When the Longboat Key Town Commission balked at sending him to the FBI Academy, McCammon said, “I have no desire to be a pet rock police chief.”

When he disagreed with his officers, he debated the issue in his signature booming voice and colorful choice of words.

“I remember sometimes just storming out of his office and just being mad as hell at him,” said former Longboat Key Police Chief John Kintz, whom McCammon hired fresh out of the Manatee County Police Academy in 1981. “You knew who he was and you always knew where you stood with him.”

“Wayne was really big on the truth,” said retired Longboat Key Deputy Police Chief Martin Sharkey, whom McCammon also hired in 1981. “One of the things he told me was that the one thing that would get me fired was being untruthful. I think Wayne was a really good judge of character.”

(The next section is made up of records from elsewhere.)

-- ==== Sys2Proof/Certificates/Slice0/Obligations.lean ====
section
/-!
DEFINITION. The statements for the provers. A docstring names the rules of spec/ a statement formalises. The numeric
encodings (offsets, bit positions, command codes) are the spec's own choices (its decisions D1 to D4; log 11), and so are the
points each docstring names.
-/

open Sys2Proof Sys2Proof.Machine

/-! ## Encoding -/

/-- R100 to R107: a well-formed operation, presented as its encoding while its register page is selected, is decoded to itself,
with every operand at every value; a row of format CRVAL is presented as the CR write that carries it (R101). -/
def Obligations.DecodeOfEncodeIsTheOperation : Prop :=
  ∀ (i : Instr) (page : BitVec 2), i.wellFormed = true → (rowPage i = none ∨ rowPage i = some page) →
    decode page (encode i) = .ok (match crValue i with
      | some v => .wrCr (.byte v)
      | none => i)

/-- R101, R102: what the decoder reads is a well-formed operation whose row stands on the selected page and matches the
request's selector, and the request is the only one that means this operation. -/
def Obligations.DecodedOperationFitsItsRow : Prop :=
  ∀ (page : BitVec 2) (request : Request) (i : Instr), decode page request = .ok i →
    i.wellFormed = true ∧ crValue i = none ∧ (rowPage i = none ∨ rowPage i = some page) ∧
      selector page request &&& (opcodeRow i).2 = (opcodeRow i).1 ∧ encode i = request

/-- R101: "every value of `sel` from 0x00 to 0x7F matches exactly one such row"; no selector matches two rows of the formats REG_RD,
REG_WR and EXT: two operations whose rows it matches are the same row (the same constructor of `Instr`, by its number). The
selectors an operation's row matches are exactly those of its encoding on the pages the row stands on. -/
def Obligations.SelectorMatchesOneRow : Prop :=
  (∀ (sel : Byte) (i j : Instr), crValue i = none → crValue j = none →
    sel &&& (opcodeRow i).2 = (opcodeRow i).1 → sel &&& (opcodeRow j).2 = (opcodeRow j).1 →
    i.ctorIdx = j.ctorIdx ∧ opcodeRow i = opcodeRow j) ∧
  (∀ (sel : Byte) (i : Instr), crValue i = none →
    (sel &&& (opcodeRow i).2 = (opcodeRow i).1 ↔
      ∃ page, (rowPage i = none ∨ rowPage i = some page) ∧ selector page (encode i) = sel)) ∧
  ∀ sel : Byte, sel.toNat < 0x80 → ∃ i, crValue i = none ∧ sel &&& (opcodeRow i).2 = (opcodeRow i).1

/-- R101, the sub-decode of a CR write: the commands a value carries are exactly the rows of format CRVAL that yield it, their
patterns match it, and performing one is performing the CR write (log 7). -/
def Obligations.CommandRegisterSubDecode : Prop :=
  ∀ (v : Byte) (i : Instr),
    (i ∈ crCommands v ↔ crValue i = some v) ∧
      (crValue i = some v → v &&& (opcodeRow i).2 = (opcodeRow i).1 ∧ ∀ s, exec i s = exec (.wrCr (.byte v)) s)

McCammon, who served as Longboat Key’s police chief from 1973 to 1996, died May 27. He was 83.
As he prepared to retire in 1996, he told the Longboat Observer:

“The day I was hired as chief of police at Longboat Key was the best day in my law enforcement career.”
Eighteen years after his retirement, he still kept the letters from citizens thanking him for listening when they complained about a traffic citation, recommending a probation sentence and helping them without judging.
McCammon’s oldest daughter, Linda Romanowski, described her father’s love for the Key.

“He just really liked the community feel, and it meant a great deal to him to be able to help people,” she said.

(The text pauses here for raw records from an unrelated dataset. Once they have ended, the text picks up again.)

-- ==== Sys2Proof/Laws/State.lean ====
section
/-!
SUPPORT. The state after each named update, field by field.
-/

namespace Sys2Proof.Machine

/-! The start of an operation. -/

@[simp] theorem opened_cfg (s : State) : (opened s).cfg = s.cfg := rfl
@[simp] theorem opened_cr (s : State) : (opened s).cr = s.cr := rfl
@[simp] theorem opened_isr (s : State) : (opened s).isr = s.isr := rfl
@[simp] theorem opened_imr (s : State) : (opened s).imr = s.imr := rfl
@[simp] theorem opened_dcr (s : State) : (opened s).dcr = s.dcr := rfl
@[simp] theorem opened_tcr (s : State) : (opened s).tcr = s.tcr := rfl
@[simp] theorem opened_tsr (s : State) : (opened s).tsr = s.tsr := rfl
@[simp] theorem opened_rcr (s : State) : (opened s).rcr = s.rcr := rfl
@[simp] theorem opened_rsr (s : State) : (opened s).rsr = s.rsr := rfl
@[simp] theorem opened_localDma (s : State) : (opened s).localDma = s.localDma := rfl
@[simp] theorem opened_remoteDma (s : State) : (opened s).remoteDma = s.remoteDma := rfl
@[simp] theorem opened_remoteStart (s : State) : (opened s).remoteStart = s.remoteStart := rfl
@[simp] theorem opened_remoteBytes (s : State) : (opened s).remoteBytes = s.remoteBytes := rfl
@[simp] theorem opened_pageStart (s : State) : (opened s).pageStart = s.pageStart := rfl
@[simp] theorem opened_pageStop (s : State) : (opened s).pageStop = s.pageStop := rfl
@[simp] theorem opened_boundPtr (s : State) : (opened s).boundPtr = s.boundPtr := rfl
@[simp] theorem opened_currPage (s : State) : (opened s).currPage = s.currPage := rfl
@[simp] theorem opened_txPageStart (s : State) : (opened s).txPageStart = s.txPageStart := rfl
@[simp] theorem opened_txBytes (s : State) : (opened s).txBytes = s.txBytes := rfl
@[simp] theorem opened_tallycnt0 (s : State) : (opened s).tallycnt0 = s.tallycnt0 := rfl
@[simp] theorem opened_tallycnt1 (s : State) : (opened s).tallycnt1 = s.tallycnt1 := rfl
@[simp] theorem opened_tallycnt2 (s : State) : (opened s).tallycnt2 = s.tallycnt2 := rfl
@[simp] theorem opened_rempktPtr (s : State) : (opened s).rempktPtr = s.rempktPtr := rfl
@[simp] theorem opened_localpktPtr (s : State) : (opened s).localpktPtr = s.localpktPtr := rfl
@[simp] theorem opened_addressCnt (s : State) : (opened s).addressCnt = s.addressCnt := rfl
@[simp] theorem opened_physaddr (s : State) : (opened s).physaddr = s.physaddr := rfl
@[simp] theorem opened_mchash (s : State) : (opened s).mchash = s.mchash := rfl
@[simp] theorem opened_macrom (s : State) : (opened s).macrom = s.macrom := rfl
@[simp] theorem opened_rdmaState (s : State) : (opened s).rdmaState = s.rdmaState := rfl
@[simp] theorem opened_rdmaRemaining (s : State) : (opened s).rdmaRemaining = s.rdmaRemaining := rfl
@[simp] theorem opened_irqLine (s : State) : (opened s).irqLine = s.irqLine := rfl
@[simp] theorem opened_mem (s : State) : (opened s).mem = s.mem := rfl
@[simp] theorem opened_pending (s : State) : (opened s).pending = s.pending := rfl
@[simp] theorem opened_out (s : State) : (opened s).out = Output.silent := rfl
@[simp] theorem opened_draws (s : State) : (opened s).draws = s.draws := rfl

McCammon took a similar approach to his role as the father of three daughters.

“He was very fair, always listened and was not judgmental,” Romanowski said. “He approached everything logically. He was very unflappable, our dad.”

“Our father taught us to be hard-working, productive citizens and to care and do for others. He was our hero, our protector. Dad was one-of-a-kind and leaves a great legacy behind,” his youngest daughter, Susie Meador, wrote in an email.

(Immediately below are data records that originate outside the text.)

-- ==== Sys2Proof/Laws/PerInstr.lean ====
section
/-!
SUPPORT. The family `OpcodeRow` of statements about every operation as syntax: the operation is encoded as its row of
spec/opcode_table.json says (R101).
-/

namespace Sys2Proof.Laws.OpcodeRow

/-- `(sel & mask) = match` (R101): `sel` is the selector of the request on every page the row stands on. For a row of format
CRVAL the value written takes the place of the selector. -/
def Statement (i : Instr) : Prop :=
  match crValue i with
  | some v => v &&& (opcodeRow i).2 = (opcodeRow i).1
  | none => ∀ page : BitVec 2, (rowPage i = none ∨ rowPage i = some page) →
      selector page (encode i) &&& (opcodeRow i).2 = (opcodeRow i).1

theorem of_busRead {i : Instr} {off : Nat} {p : BitVec 2} {w : Width} {m : Byte} (hc : crValue i = none)
    (he : encode i = busRead off w) (hp : rowPage i = some p) (hr : opcodeRow i = (m, 0xFF#8))
    (hm : (0b00#2 ++ p ++ BitVec.ofNat 4 off : Byte) &&& 0xFF#8 = m) : Statement i := by
  unfold Statement
  rw [hc, he, hp, hr]
  rintro page (h | h)
  · cases h
  · cases h
    cases w <;> exact hm

theorem of_busWrite {i : Instr} {off : Nat} {p : BitVec 2} {v : HostVal} {m : Byte} (hc : crValue i = none)
    (he : encode i = busWrite off v) (hp : rowPage i = some p) (hr : opcodeRow i = (m, 0xFF#8))
    (hm : (0b01#2 ++ p ++ BitVec.ofNat 4 off : Byte) &&& 0xFF#8 = m) : Statement i := by
  unfold Statement
  rw [hc, he, hp, hr]
  rintro page (h | h)
  · cases h
  · cases h
    cases v <;> exact hm

theorem rdCr (w : Width) : Statement (.rdCr w) := fun page _ => by cases w <;> (revert page; decide)

theorem wrCr (v : HostVal) : Statement (.wrCr v) := fun page _ => by
  have h : ∀ page : BitVec 2, (0b01#2 ++ page ++ 0#4 : Byte) &&& 0xCF#8 = 0x40#8 := by decide
  cases v <;> exact h page

theorem rdP0Clda0 (w : Width) : Statement (.rdP0Clda0 w) := of_busRead rfl rfl rfl rfl rfl

theorem rdP0Clda1 (w : Width) : Statement (.rdP0Clda1 w) := of_busRead rfl rfl rfl rfl rfl

theorem rdP0Bnry (w : Width) : Statement (.rdP0Bnry w) := of_busRead rfl rfl rfl rfl rfl

theorem rdP0Tsr (w : Width) : Statement (.rdP0Tsr w) := of_busRead rfl rfl rfl rfl rfl

theorem rdP0Ncr (w : Width) : Statement (.rdP0Ncr w) := of_busRead rfl rfl rfl rfl rfl

theorem rdP0Fifo (w : Width) : Statement (.rdP0Fifo w) := of_busRead rfl rfl rfl rfl rfl

theorem rdP0Isr (w : Width) : Statement (.rdP0Isr w) := of_busRead rfl rfl rfl rfl rfl

theorem rdP0Crda0 (w : Width) : Statement (.rdP0Crda0 w) := of_busRead rfl rfl rfl rfl rfl

theorem rdP0Crda1 (w : Width) : Statement (.rdP0Crda1 w) := of_busRead rfl rfl rfl rfl rfl

theorem rdP0Id0 (w : Width) : Statement (.rdP0Id0 w) := of_busRead rfl rfl rfl rfl rfl

theorem rdP0Id1 (w : Width) : Statement (.rdP0Id1 w) := of_busRead rfl rfl rfl rfl rfl

theorem rdP0Rsr (w : Width) : Statement (.rdP0Rsr w) := of_busRead rfl rfl rfl rfl rfl

theorem rdP0Cntr0 (w : Width) : Statement (.rdP0Cntr0 w) := of_busRead rfl rfl rfl rfl rfl

theorem rdP0Cntr1 (w : Width) : Statement (.rdP0Cntr1 w) := of_busRead rfl rfl rfl rfl rfl

theorem rdP0Cntr2 (w : Width) : Statement (.rdP0Cntr2 w) := of_busRead rfl rfl rfl rfl rfl

theorem wrP0Pstart (v : HostVal) : Statement (.wrP0Pstart v) := of_busWrite rfl rfl rfl rfl rfl

theorem wrP0Pstop (v : HostVal) : Statement (.wrP0Pstop v) := of_busWrite rfl rfl rfl rfl rfl

theorem wrP0Bnry (v : HostVal) : Statement (.wrP0Bnry v) := of_busWrite rfl rfl rfl rfl rfl

theorem wrP0Tpsr (v : HostVal) : Statement (.wrP0Tpsr v) := of_busWrite rfl rfl rfl rfl rfl

theorem wrP0Tbcr0 (v : HostVal) : Statement (.wrP0Tbcr0 v) := of_busWrite rfl rfl rfl rfl rfl

theorem wrP0Tbcr1 (v : HostVal) : Statement (.wrP0Tbcr1 v) := of_busWrite rfl rfl rfl rfl rfl

theorem wrP0Isr (v : HostVal) : Statement (.wrP0Isr v) := of_busWrite rfl rfl rfl rfl rfl

theorem wrP0Rsar0 (v : HostVal) : Statement (.wrP0Rsar0 v) := of_busWrite rfl rfl rfl rfl rfl

theorem wrP0Rsar1 (v : HostVal) : Statement (.wrP0Rsar1 v) := of_busWrite rfl rfl rfl rfl rfl

theorem wrP0Rbcr0 (v : HostVal) : Statement (.wrP0Rbcr0 v) := of_busWrite rfl rfl rfl rfl rfl

theorem wrP0Rbcr1 (v : HostVal) : Statement (.wrP0Rbcr1 v) := of_busWrite rfl rfl rfl rfl rfl

theorem wrP0Rcr (v : HostVal) : Statement (.wrP0Rcr v) := of_busWrite rfl rfl rfl rfl rfl

theorem wrP0Tcr (v : HostVal) : Statement (.wrP0Tcr v) := of_busWrite rfl rfl rfl rfl rfl

theorem wrP0Dcr (v : HostVal) : Statement (.wrP0Dcr v) := of_busWrite rfl rfl rfl rfl rfl

theorem wrP0Imr (v : HostVal) : Statement (.wrP0Imr v) := of_busWrite rfl rfl rfl rfl rfl

theorem rdP1Par0 (w : Width) : Statement (.rdP1Par0 w) := of_busRead rfl rfl rfl rfl rfl

theorem rdP1Par1 (w : Width) : Statement (.rdP1Par1 w) := of_busRead rfl rfl rfl rfl rfl

theorem rdP1Par2 (w : Width) : Statement (.rdP1Par2 w) := of_busRead rfl rfl rfl rfl rfl

theorem rdP1Par3 (w : Width) : Statement (.rdP1Par3 w) := of_busRead rfl rfl rfl rfl rfl

theorem rdP1Par4 (w : Width) : Statement (.rdP1Par4 w) := of_busRead rfl rfl rfl rfl rfl

theorem rdP1Par5 (w : Width) : Statement (.rdP1Par5 w) := of_busRead rfl rfl rfl rfl rfl

theorem wrP1Par0 (v : HostVal) : Statement (.wrP1Par0 v) := of_busWrite rfl rfl rfl rfl rfl

theorem wrP1Par1 (v : HostVal) : Statement (.wrP1Par1 v) := of_busWrite rfl rfl rfl rfl rfl

theorem wrP1Par2 (v : HostVal) : Statement (.wrP1Par2 v) := of_busWrite rfl rfl rfl rfl rfl

theorem wrP1Par3 (v : HostVal) : Statement (.wrP1Par3 v) := of_busWrite rfl rfl rfl rfl rfl

theorem wrP1Par4 (v : HostVal) : Statement (.wrP1Par4 v) := of_busWrite rfl rfl rfl rfl rfl

theorem wrP1Par5 (v : HostVal) : Statement (.wrP1Par5 v) := of_busWrite rfl rfl rfl rfl rfl

theorem rdP1Curr (w : Width) : Statement (.rdP1Curr w) := of_busRead rfl rfl rfl rfl rfl

theorem wrP1Curr (v : HostVal) : Statement (.wrP1Curr v) := of_busWrite rfl rfl rfl rfl rfl

theorem rdP1Mar0 (w : Width) : Statement (.rdP1Mar0 w) := of_busRead rfl rfl rfl rfl rfl

theorem rdP1Mar1 (w : Width) : Statement (.rdP1Mar1 w) := of_busRead rfl rfl rfl rfl rfl

theorem rdP1Mar2 (w : Width) : Statement (.rdP1Mar2 w) := of_busRead rfl rfl rfl rfl rfl

theorem rdP1Mar3 (w : Width) : Statement (.rdP1Mar3 w) := of_busRead rfl rfl rfl rfl rfl

theorem rdP1Mar4 (w : Width) : Statement (.rdP1Mar4 w) := of_busRead rfl rfl rfl rfl rfl

theorem rdP1Mar5 (w : Width) : Statement (.rdP1Mar5 w) := of_busRead rfl rfl rfl rfl rfl

theorem rdP1Mar6 (w : Width) : Statement (.rdP1Mar6 w) := of_busRead rfl rfl rfl rfl rfl

theorem rdP1Mar7 (w : Width) : Statement (.rdP1Mar7 w) := of_busRead rfl rfl rfl rfl rfl

theorem wrP1Mar0 (v : HostVal) : Statement (.wrP1Mar0 v) := of_busWrite rfl rfl rfl rfl rfl

theorem wrP1Mar1 (v : HostVal) : Statement (.wrP1Mar1 v) := of_busWrite rfl rfl rfl rfl rfl

theorem wrP1Mar2 (v : HostVal) : Statement (.wrP1Mar2 v) := of_busWrite rfl rfl rfl rfl rfl

theorem wrP1Mar3 (v : HostVal) : Statement (.wrP1Mar3 v) := of_busWrite rfl rfl rfl rfl rfl

theorem wrP1Mar4 (v : HostVal) : Statement (.wrP1Mar4 v) := of_busWrite rfl rfl rfl rfl rfl

theorem wrP1Mar5 (v : HostVal) : Statement (.wrP1Mar5 v) := of_busWrite rfl rfl rfl rfl rfl

theorem wrP1Mar6 (v : HostVal) : Statement (.wrP1Mar6 v) := of_busWrite rfl rfl rfl rfl rfl

theorem wrP1Mar7 (v : HostVal) : Statement (.wrP1Mar7 v) := of_busWrite rfl rfl rfl rfl rfl

theorem rdP2Pstart (w : Width) : Statement (.rdP2Pstart w) := of_busRead rfl rfl rfl rfl rfl

theorem rdP2Pstop (w : Width) : Statement (.rdP2Pstop w) := of_busRead rfl rfl rfl rfl rfl

theorem rdP2Rnpp (w : Width) : Statement (.rdP2Rnpp w) := of_busRead rfl rfl rfl rfl rfl

theorem rdP2Tpsr (w : Width) : Statement (.rdP2Tpsr w) := of_busRead rfl rfl rfl rfl rfl

theorem rdP2Lnpp (w : Width) : Statement (.rdP2Lnpp w) := of_busRead rfl rfl rfl rfl rfl

theorem rdP2Acu (w : Width) : Statement (.rdP2Acu w) := of_busRead rfl rfl rfl rfl rfl

theorem rdP2Acl (w : Width) : Statement (.rdP2Acl w) := of_busRead rfl rfl rfl rfl rfl

theorem rdP2Off08 (w : Width) : Statement (.rdP2Off08 w) := of_busRead rfl rfl rfl rfl rfl

theorem rdP2Off09 (w : Width) : Statement (.rdP2Off09 w) := of_busRead rfl rfl rfl rfl rfl

theorem rdP2Off0A (w : Width) : Statement (.rdP2Off0A w) := of_busRead rfl rfl rfl rfl rfl

theorem rdP2Off0B (w : Width) : Statement (.rdP2Off0B w) := of_busRead rfl rfl rfl rfl rfl

theorem rdP2Rcr (w : Width) : Statement (.rdP2Rcr w) := of_busRead rfl rfl rfl rfl rfl

theorem rdP2Tcr (w : Width) : Statement (.rdP2Tcr w) := of_busRead rfl rfl rfl rfl rfl

theorem rdP2Dcr (w : Width) : Statement (.rdP2Dcr w) := of_busRead rfl rfl rfl rfl rfl

theorem rdP2Imr (w : Width) : Statement (.rdP2Imr w) := of_busRead rfl rfl rfl rfl rfl

theorem wrP2Pstart (v : HostVal) : Statement (.wrP2Pstart v) := of_busWrite rfl rfl rfl rfl rfl

theorem wrP2Pstop (v : HostVal) : Statement (.wrP2Pstop v) := of_busWrite rfl rfl rfl rfl rfl

theorem wrP2Rnpp (v : HostVal) : Statement (.wrP2Rnpp v) := of_busWrite rfl rfl rfl rfl rfl

theorem wrP2Tpsr (v : HostVal) : Statement (.wrP2Tpsr v) := of_busWrite rfl rfl rfl rfl rfl

theorem wrP2Lnpp (v : HostVal) : Statement (.wrP2Lnpp v) := of_busWrite rfl rfl rfl rfl rfl

theorem wrP2Acu (v : HostVal) : Statement (.wrP2Acu v) := of_busWrite rfl rfl rfl rfl rfl

theorem wrP2Acl (v : HostVal) : Statement (.wrP2Acl v) := of_busWrite rfl rfl rfl rfl rfl

theorem wrP2Off08 (v : HostVal) : Statement (.wrP2Off08 v) := of_busWrite rfl rfl rfl rfl rfl

theorem wrP2Off09 (v : HostVal) : Statement (.wrP2Off09 v) := of_busWrite rfl rfl rfl rfl rfl

theorem wrP2Off0A (v : HostVal) : Statement (.wrP2Off0A v) := of_busWrite rfl rfl rfl rfl rfl

theorem wrP2Off0B (v : HostVal) : Statement (.wrP2Off0B v) := of_busWrite rfl rfl rfl rfl rfl

theorem wrP2Rcr (v : HostVal) : Statement (.wrP2Rcr v) := of_busWrite rfl rfl rfl rfl rfl

theorem wrP2Tcr (v : HostVal) : Statement (.wrP2Tcr v) := of_busWrite rfl rfl rfl rfl rfl

theorem wrP2Dcr (v : HostVal) : Statement (.wrP2Dcr v) := of_busWrite rfl rfl rfl rfl rfl

theorem wrP2Imr (v : HostVal) : Statement (.wrP2Imr v) := of_busWrite rfl rfl rfl rfl rfl

theorem rdP3Off01 (w : Width) : Statement (.rdP3Off01 w) := of_busRead rfl rfl rfl rfl rfl

theorem rdP3Off02 (w : Width) : Statement (.rdP3Off02 w) := of_busRead rfl rfl rfl rfl rfl

theorem rdP3Off03 (w : Width) : Statement (.rdP3Off03 w) := of_busRead rfl rfl rfl rfl rfl

theorem rdP3Off04 (w : Width) : Statement (.rdP3Off04 w) := of_busRead rfl rfl rfl rfl rfl

theorem rdP3Off05 (w : Width) : Statement (.rdP3Off05 w) := of_busRead rfl rfl rfl rfl rfl

theorem rdP3Off06 (w : Width) : Statement (.rdP3Off06 w) := of_busRead rfl rfl rfl rfl rfl

theorem rdP3Off07 (w : Width) : Statement (.rdP3Off07 w) := of_busRead rfl rfl rfl rfl rfl

theorem rdP3Off08 (w : Width) : Statement (.rdP3Off08 w) := of_busRead rfl rfl rfl rfl rfl

theorem rdP3Off09 (w : Width) : Statement (.rdP3Off09 w) := of_busRead rfl rfl rfl rfl rfl

theorem rdP3Off0A (w : Width) : Statement (.rdP3Off0A w) := of_busRead rfl rfl rfl rfl rfl

theorem rdP3Off0B (w : Width) : Statement (.rdP3Off0B w) := of_busRead rfl rfl rfl rfl rfl

theorem rdP3Off0C (w : Width) : Statement (.rdP3Off0C w) := of_busRead rfl rfl rfl rfl rfl

theorem rdP3Off0D (w : Width) : Statement (.rdP3Off0D w) := of_busRead rfl rfl rfl rfl rfl

theorem rdP3Off0E (w : Width) : Statement (.rdP3Off0E w) := of_busRead rfl rfl rfl rfl rfl

theorem rdP3Off0F (w : Width) : Statement (.rdP3Off0F w) := of_busRead rfl rfl rfl rfl rfl

theorem wrP3Off01 (v : HostVal) : Statement (.wrP3Off01 v) := of_busWrite rfl rfl rfl rfl rfl

theorem wrP3Off02 (v : HostVal) : Statement (.wrP3Off02 v) := of_busWrite rfl rfl rfl rfl rfl

theorem wrP3Off03 (v : HostVal) : Statement (.wrP3Off03 v) := of_busWrite rfl rfl rfl rfl rfl

theorem wrP3Off04 (v : HostVal) : Statement (.wrP3Off04 v) := of_busWrite rfl rfl rfl rfl rfl

theorem wrP3Off05 (v : HostVal) : Statement (.wrP3Off05 v) := of_busWrite rfl rfl rfl rfl rfl

theorem wrP3Off06 (v : HostVal) : Statement (.wrP3Off06 v) := of_busWrite rfl rfl rfl rfl rfl

theorem wrP3Off07 (v : HostVal) : Statement (.wrP3Off07 v) := of_busWrite rfl rfl rfl rfl rfl

theorem wrP3Off08 (v : HostVal) : Statement (.wrP3Off08 v) := of_busWrite rfl rfl rfl rfl rfl

theorem wrP3Off09 (v : HostVal) : Statement (.wrP3Off09 v) := of_busWrite rfl rfl rfl rfl rfl

theorem wrP3Off0A (v : HostVal) : Statement (.wrP3Off0A v) := of_busWrite rfl rfl rfl rfl rfl

theorem wrP3Off0B (v : HostVal) : Statement (.wrP3Off0B v) := of_busWrite rfl rfl rfl rfl rfl

theorem wrP3Off0C (v : HostVal) : Statement (.wrP3Off0C v) := of_busWrite rfl rfl rfl rfl rfl

theorem wrP3Off0D (v : HostVal) : Statement (.wrP3Off0D v) := of_busWrite rfl rfl rfl rfl rfl

theorem wrP3Off0E (v : HostVal) : Statement (.wrP3Off0E v) := of_busWrite rfl rfl rfl rfl rfl

theorem wrP3Off0F (v : HostVal) : Statement (.wrP3Off0F v) := of_busWrite rfl rfl rfl rfl rfl

theorem drd (w : Width) : Statement (.drd w) := fun _ _ => by
  cases w <;> exact (by decide : (0x80#8 &&& 0xFF#8 : Byte) = 0x80#8)

theorem dwr (v : HostVal) : Statement (.dwr v) := fun _ _ => by
  cases v <;> exact (by decide : (0xC0#8 &&& 0xFF#8 : Byte) = 0xC0#8)

theorem rx (frame : List Byte) (errs : Byte) : Statement (.rx frame errs) := fun _ _ => by
  exact (by decide : (0x90#8 &&& 0xFF#8 : Byte) = 0x90#8)

theorem txdone (outcome : Byte) : Statement (.txdone outcome) := fun _ _ => by
  exact (by decide : (0xA0#8 &&& 0xFF#8 : Byte) = 0xA0#8)

theorem hreset (content : List Byte) : Statement (.hreset content) := fun _ _ => by
  exact (by decide : (0xB0#8 &&& 0xFF#8 : Byte) = 0xB0#8)

theorem crStop (rest : BitVec 7) : Statement (.crStop rest) := by
  revert rest
  simp only [Statement, crValue, opcodeRow]
  decide

theorem crStart (high : BitVec 6) (stop : BitVec 1) : Statement (.crStart high stop) := by
  revert high stop
  simp only [Statement, crValue, opcodeRow]
  decide

theorem crXmit (high : BitVec 5) : Statement (.crXmit high) := by
  revert high
  simp only [Statement, crValue, opcodeRow]
  decide

theorem crRdmaRd (pgsel txpStart : BitVec 2) : Statement (.crRdmaRd pgsel txpStart) := by
  revert pgsel txpStart
  simp only [Statement, crValue, opcodeRow]
  decide

theorem crRdmaWr (pgsel txpStart : BitVec 2) : Statement (.crRdmaWr pgsel txpStart) := by
  revert pgsel txpStart
  simp only [Statement, crValue, opcodeRow]
  decide

theorem crRdmaSend (pgsel txpStart : BitVec 2) : Statement (.crRdmaSend pgsel txpStart) := by
  revert pgsel txpStart
  simp only [Statement, crValue, opcodeRow]
  decide

theorem crRdmaAbort (pgsel cmdLow txpStart : BitVec 2) : Statement (.crRdmaAbort pgsel cmdLow txpStart) := by
  revert pgsel cmdLow txpStart
  simp only [Statement, crValue, opcodeRow]
  decide

theorem crRdmaAbort0 (pgsel txpStart : BitVec 2) : Statement (.crRdmaAbort0 pgsel txpStart) := by
  revert pgsel txpStart
  simp only [Statement, crValue, opcodeRow]
  decide

theorem crPage (pgsel : BitVec 2) (rest : BitVec 6) : Statement (.crPage pgsel rest) := by
  revert pgsel rest
  simp only [Statement, crValue, opcodeRow]
  decide

end Sys2Proof.Laws.OpcodeRow
end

Born Oct. 28, 1930, in New Brunswick, N.J., McCammon never planned to become a cop. He joined the Army at 17 and served for eight years. He was wounded in action during the Korean War and was later stationed in Germany.

Later, he attended police academy on a whim and got his first law enforcement job in 1957, with the Fairlawn, N.J., police department, and resigned in 1968 to serve for two years as a civilian adviser to the South Vietnam national police.

After moving to Florida, McCammon joined the Manatee County Sheriff’s Office. He left two years later to become police chief in Leavenworth, Kan., but returned to the area within six months after learning about the job opening on the Key.

When he was hired in 1973, the department had nine staffers, two patrol cars and a $90,000 annual budget. By the time he retired, it had 27 employees, eight patrol cars, two boats, a truck and a $1.4 million annual budget.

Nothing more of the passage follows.